● Instructions to follow: Which lines of the entries below run from the one holding "-- ==== Sys2Proof/Machine/Streamers.lean" to the one holding "def descKey (space", inclusive? Set down exactly those lines and no others.

● Stored data:
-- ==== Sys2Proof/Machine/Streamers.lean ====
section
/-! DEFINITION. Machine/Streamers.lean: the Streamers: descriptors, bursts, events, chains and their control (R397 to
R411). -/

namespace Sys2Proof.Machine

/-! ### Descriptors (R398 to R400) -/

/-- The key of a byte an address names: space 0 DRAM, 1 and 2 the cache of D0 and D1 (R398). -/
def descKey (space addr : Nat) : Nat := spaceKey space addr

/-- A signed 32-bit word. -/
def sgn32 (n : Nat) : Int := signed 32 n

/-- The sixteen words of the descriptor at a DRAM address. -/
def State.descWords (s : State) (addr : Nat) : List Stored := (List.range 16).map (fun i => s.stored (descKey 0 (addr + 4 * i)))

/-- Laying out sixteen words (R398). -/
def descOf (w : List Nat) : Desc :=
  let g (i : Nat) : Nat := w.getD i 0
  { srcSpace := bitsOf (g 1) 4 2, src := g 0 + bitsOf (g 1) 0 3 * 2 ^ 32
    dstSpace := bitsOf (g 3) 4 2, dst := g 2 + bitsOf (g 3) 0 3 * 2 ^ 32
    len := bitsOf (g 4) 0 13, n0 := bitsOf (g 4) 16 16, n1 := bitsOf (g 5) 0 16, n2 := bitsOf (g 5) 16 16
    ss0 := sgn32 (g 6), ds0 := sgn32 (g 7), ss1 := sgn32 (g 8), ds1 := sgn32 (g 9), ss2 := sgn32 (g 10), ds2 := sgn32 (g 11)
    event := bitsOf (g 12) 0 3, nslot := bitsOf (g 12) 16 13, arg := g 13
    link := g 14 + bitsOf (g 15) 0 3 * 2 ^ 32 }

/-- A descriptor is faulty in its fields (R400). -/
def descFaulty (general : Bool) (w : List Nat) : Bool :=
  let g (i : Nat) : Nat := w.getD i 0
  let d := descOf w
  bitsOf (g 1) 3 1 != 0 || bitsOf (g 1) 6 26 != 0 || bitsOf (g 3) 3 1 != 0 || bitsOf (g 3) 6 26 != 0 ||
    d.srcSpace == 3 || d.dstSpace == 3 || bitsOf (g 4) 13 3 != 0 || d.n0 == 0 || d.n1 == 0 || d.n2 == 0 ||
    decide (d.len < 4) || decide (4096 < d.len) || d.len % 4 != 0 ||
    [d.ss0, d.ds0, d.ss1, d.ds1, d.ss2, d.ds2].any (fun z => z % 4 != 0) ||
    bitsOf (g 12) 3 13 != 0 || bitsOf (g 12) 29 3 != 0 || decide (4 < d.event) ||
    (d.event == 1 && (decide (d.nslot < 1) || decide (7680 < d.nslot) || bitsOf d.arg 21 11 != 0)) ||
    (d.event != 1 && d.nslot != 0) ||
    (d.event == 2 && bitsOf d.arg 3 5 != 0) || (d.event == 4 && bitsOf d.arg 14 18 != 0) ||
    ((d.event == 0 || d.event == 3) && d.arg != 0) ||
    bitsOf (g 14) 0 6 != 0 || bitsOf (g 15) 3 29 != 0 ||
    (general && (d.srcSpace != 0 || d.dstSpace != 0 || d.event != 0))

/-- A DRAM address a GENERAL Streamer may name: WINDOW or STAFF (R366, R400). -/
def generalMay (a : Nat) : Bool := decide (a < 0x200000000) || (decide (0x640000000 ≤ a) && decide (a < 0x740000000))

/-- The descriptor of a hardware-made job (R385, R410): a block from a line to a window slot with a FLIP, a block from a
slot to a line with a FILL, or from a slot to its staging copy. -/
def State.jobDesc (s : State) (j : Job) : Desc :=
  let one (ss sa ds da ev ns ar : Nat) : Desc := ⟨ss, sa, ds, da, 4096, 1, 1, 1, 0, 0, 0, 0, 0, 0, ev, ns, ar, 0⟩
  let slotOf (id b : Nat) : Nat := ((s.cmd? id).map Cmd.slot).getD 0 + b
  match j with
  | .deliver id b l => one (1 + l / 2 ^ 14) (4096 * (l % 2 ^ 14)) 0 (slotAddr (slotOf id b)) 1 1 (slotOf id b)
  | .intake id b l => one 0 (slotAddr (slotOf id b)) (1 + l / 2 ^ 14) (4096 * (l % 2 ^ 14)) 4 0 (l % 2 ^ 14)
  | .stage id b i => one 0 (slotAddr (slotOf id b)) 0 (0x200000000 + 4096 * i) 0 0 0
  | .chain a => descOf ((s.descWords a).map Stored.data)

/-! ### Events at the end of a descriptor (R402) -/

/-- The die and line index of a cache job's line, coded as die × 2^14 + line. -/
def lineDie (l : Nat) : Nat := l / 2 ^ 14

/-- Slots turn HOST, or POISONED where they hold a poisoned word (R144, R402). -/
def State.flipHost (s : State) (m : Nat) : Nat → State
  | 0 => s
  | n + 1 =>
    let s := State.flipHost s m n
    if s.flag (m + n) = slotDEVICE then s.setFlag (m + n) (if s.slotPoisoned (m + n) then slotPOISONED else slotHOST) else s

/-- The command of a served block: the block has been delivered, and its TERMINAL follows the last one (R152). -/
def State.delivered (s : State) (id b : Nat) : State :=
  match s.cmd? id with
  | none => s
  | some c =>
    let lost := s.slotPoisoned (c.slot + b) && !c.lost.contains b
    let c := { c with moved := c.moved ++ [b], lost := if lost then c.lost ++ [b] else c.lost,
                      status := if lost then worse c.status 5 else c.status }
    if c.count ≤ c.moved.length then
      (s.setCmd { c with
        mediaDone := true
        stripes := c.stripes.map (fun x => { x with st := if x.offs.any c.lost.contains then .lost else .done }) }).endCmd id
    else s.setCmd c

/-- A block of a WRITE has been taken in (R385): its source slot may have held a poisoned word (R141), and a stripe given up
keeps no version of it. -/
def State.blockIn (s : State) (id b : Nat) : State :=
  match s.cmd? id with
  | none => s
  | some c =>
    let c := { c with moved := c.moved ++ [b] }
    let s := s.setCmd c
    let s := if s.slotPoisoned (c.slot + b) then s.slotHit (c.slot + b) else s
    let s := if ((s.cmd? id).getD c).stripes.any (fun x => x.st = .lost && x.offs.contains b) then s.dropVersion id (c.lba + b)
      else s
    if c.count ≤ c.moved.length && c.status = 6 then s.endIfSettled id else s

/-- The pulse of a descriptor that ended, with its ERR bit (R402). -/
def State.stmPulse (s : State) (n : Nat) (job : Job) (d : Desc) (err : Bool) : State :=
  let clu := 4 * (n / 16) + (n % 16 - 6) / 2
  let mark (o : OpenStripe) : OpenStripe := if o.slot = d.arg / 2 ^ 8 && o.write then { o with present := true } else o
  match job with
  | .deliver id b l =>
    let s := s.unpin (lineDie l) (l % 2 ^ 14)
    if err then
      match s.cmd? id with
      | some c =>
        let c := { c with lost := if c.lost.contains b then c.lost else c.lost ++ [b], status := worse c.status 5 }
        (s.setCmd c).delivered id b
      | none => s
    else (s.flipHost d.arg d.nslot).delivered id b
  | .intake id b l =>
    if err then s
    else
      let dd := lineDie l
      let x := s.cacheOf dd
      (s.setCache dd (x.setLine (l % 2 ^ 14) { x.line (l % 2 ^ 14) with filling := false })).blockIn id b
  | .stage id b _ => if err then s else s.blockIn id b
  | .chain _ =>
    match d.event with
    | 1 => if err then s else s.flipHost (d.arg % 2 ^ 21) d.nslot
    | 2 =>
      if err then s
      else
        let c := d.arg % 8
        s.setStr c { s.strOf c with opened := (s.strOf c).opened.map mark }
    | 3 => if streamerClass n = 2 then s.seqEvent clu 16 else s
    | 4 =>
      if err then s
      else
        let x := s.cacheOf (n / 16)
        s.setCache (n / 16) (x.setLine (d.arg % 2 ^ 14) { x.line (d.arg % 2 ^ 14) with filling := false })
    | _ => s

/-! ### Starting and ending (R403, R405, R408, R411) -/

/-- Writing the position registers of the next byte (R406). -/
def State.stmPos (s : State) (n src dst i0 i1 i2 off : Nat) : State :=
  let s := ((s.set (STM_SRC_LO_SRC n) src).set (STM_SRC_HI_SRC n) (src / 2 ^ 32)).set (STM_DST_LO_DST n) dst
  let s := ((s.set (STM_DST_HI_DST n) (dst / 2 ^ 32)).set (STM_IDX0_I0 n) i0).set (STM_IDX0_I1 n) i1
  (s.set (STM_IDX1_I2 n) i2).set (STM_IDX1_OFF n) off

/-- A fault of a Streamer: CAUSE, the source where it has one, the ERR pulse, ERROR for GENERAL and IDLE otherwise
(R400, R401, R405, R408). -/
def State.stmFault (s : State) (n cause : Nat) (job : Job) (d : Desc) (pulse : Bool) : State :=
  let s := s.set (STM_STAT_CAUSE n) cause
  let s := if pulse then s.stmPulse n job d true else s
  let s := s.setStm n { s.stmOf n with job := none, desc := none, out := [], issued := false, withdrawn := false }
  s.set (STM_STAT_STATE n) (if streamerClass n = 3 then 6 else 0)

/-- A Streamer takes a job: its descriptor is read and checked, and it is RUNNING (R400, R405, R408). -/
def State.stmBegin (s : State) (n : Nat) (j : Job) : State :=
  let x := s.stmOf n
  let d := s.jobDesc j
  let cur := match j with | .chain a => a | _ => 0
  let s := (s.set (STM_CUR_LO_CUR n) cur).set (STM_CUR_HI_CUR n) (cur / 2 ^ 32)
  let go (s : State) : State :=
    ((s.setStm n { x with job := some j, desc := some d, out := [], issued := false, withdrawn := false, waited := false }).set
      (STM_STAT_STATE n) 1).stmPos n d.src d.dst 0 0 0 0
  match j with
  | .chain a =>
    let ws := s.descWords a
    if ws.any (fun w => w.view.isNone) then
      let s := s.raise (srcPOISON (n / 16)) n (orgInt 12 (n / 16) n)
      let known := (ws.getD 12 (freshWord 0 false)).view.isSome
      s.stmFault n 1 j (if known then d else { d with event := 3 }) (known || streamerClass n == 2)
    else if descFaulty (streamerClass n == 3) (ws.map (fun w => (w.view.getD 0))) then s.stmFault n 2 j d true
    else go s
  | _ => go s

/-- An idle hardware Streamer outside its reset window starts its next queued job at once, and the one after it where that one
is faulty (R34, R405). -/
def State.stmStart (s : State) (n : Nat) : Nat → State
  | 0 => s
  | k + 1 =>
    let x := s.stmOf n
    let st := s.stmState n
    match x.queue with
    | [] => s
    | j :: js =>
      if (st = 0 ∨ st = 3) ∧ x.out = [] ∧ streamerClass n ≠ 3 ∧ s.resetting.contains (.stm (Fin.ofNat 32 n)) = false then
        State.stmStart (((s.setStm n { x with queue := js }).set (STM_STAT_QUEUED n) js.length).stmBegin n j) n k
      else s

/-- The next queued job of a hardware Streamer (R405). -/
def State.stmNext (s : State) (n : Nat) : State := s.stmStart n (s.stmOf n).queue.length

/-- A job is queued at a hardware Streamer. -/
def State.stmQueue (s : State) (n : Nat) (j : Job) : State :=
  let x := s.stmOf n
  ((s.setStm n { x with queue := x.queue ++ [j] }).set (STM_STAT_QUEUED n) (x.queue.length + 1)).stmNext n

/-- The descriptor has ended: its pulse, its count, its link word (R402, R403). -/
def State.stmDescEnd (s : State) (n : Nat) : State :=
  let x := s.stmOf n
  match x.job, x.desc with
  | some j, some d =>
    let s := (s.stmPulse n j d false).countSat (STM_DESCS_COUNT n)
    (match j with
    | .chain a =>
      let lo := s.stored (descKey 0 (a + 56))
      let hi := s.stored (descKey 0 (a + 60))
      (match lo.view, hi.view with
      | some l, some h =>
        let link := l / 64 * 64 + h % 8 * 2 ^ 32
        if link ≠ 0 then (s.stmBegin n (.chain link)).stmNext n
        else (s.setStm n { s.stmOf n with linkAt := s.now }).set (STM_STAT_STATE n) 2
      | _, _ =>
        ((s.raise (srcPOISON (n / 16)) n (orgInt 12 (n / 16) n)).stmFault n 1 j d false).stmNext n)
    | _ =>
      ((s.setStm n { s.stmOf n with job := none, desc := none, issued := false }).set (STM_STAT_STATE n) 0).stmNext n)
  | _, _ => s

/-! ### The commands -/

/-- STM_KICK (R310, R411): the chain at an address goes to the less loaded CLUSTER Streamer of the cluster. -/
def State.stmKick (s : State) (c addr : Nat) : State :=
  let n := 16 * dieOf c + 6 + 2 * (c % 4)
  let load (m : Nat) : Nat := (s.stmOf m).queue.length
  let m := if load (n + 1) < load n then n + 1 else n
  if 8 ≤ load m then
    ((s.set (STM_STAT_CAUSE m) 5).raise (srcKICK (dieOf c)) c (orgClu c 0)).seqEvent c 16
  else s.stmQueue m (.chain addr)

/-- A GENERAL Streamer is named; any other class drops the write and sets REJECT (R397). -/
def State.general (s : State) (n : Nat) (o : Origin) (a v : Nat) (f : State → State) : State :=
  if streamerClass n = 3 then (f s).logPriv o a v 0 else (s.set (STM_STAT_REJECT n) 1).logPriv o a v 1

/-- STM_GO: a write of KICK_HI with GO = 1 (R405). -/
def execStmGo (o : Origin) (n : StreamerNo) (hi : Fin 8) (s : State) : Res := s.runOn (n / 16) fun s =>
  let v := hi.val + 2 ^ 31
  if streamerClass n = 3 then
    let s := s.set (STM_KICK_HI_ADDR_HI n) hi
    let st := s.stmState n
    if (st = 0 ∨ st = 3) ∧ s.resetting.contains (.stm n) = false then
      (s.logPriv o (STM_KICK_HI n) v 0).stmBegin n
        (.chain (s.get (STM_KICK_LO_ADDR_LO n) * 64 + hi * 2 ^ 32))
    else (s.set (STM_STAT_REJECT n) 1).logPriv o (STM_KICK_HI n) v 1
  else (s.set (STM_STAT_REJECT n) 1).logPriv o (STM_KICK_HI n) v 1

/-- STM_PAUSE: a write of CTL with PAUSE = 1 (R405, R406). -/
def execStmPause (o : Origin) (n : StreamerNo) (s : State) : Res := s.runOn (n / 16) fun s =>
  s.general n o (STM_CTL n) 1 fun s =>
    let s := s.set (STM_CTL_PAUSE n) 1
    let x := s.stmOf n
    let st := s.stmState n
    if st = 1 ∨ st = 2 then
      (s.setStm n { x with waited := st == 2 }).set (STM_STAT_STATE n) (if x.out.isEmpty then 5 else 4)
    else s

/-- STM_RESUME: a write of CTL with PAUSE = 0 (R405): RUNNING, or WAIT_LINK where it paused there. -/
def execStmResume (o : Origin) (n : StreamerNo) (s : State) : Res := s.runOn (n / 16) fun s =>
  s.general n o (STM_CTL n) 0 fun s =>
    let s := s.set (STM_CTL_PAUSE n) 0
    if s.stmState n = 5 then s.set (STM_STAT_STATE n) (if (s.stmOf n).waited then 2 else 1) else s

...

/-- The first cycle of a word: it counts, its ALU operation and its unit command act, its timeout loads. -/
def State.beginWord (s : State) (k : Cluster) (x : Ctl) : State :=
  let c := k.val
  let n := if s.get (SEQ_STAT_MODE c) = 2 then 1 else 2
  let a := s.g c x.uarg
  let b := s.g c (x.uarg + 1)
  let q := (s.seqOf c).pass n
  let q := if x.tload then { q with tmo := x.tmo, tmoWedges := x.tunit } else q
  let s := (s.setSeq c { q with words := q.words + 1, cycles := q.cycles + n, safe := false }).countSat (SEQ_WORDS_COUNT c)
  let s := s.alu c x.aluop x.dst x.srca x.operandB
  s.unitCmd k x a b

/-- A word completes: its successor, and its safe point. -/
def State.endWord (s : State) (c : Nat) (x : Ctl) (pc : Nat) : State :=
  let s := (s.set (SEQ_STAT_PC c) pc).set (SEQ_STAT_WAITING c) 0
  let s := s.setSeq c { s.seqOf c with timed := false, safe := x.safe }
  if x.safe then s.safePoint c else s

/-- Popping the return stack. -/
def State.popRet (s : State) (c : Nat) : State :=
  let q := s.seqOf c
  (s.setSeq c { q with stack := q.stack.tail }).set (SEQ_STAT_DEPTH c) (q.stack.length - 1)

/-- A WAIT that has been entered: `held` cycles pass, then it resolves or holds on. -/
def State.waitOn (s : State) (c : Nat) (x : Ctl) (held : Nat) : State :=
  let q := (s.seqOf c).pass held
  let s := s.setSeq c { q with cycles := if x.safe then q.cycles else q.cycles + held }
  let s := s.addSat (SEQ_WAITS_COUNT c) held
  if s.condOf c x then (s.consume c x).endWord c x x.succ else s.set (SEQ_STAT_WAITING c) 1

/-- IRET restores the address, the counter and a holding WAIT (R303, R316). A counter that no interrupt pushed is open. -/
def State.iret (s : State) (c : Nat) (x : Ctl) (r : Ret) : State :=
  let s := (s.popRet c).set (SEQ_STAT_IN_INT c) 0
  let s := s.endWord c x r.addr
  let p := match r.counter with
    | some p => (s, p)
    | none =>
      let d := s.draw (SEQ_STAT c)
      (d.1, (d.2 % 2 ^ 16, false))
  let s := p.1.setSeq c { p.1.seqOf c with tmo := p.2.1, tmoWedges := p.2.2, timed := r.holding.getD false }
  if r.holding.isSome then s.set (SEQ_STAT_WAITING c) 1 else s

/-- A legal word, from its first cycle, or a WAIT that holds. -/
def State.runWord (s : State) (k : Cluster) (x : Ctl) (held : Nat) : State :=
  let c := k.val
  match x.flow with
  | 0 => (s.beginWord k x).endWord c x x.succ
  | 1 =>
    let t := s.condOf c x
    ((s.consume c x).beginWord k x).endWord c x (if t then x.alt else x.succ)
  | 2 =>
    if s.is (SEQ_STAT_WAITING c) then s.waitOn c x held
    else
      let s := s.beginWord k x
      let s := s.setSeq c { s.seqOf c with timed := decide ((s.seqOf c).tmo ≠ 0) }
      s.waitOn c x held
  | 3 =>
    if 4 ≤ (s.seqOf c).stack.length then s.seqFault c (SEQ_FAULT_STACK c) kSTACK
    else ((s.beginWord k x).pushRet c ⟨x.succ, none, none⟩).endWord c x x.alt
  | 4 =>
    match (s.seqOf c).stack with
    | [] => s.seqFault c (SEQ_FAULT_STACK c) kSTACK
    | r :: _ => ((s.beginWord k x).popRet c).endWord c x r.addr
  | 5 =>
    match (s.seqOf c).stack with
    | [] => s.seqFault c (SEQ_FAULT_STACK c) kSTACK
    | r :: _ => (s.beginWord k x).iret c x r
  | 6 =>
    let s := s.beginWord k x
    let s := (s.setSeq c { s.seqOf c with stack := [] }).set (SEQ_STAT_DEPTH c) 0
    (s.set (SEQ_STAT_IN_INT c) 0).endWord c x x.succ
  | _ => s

● Result of this exercise:
-- ==== Sys2Proof/Machine/Streamers.lean ====
section
/-! DEFINITION. Machine/Streamers.lean: the Streamers: descriptors, bursts, events, chains and their control (R397 to
R411). -/

namespace Sys2Proof.Machine

/-! ### Descriptors (R398 to R400) -/

/-- The key of a byte an address names: space 0 DRAM, 1 and 2 the cache of D0 and D1 (R398). -/
def descKey (space addr : Nat) : Nat := spaceKey space addr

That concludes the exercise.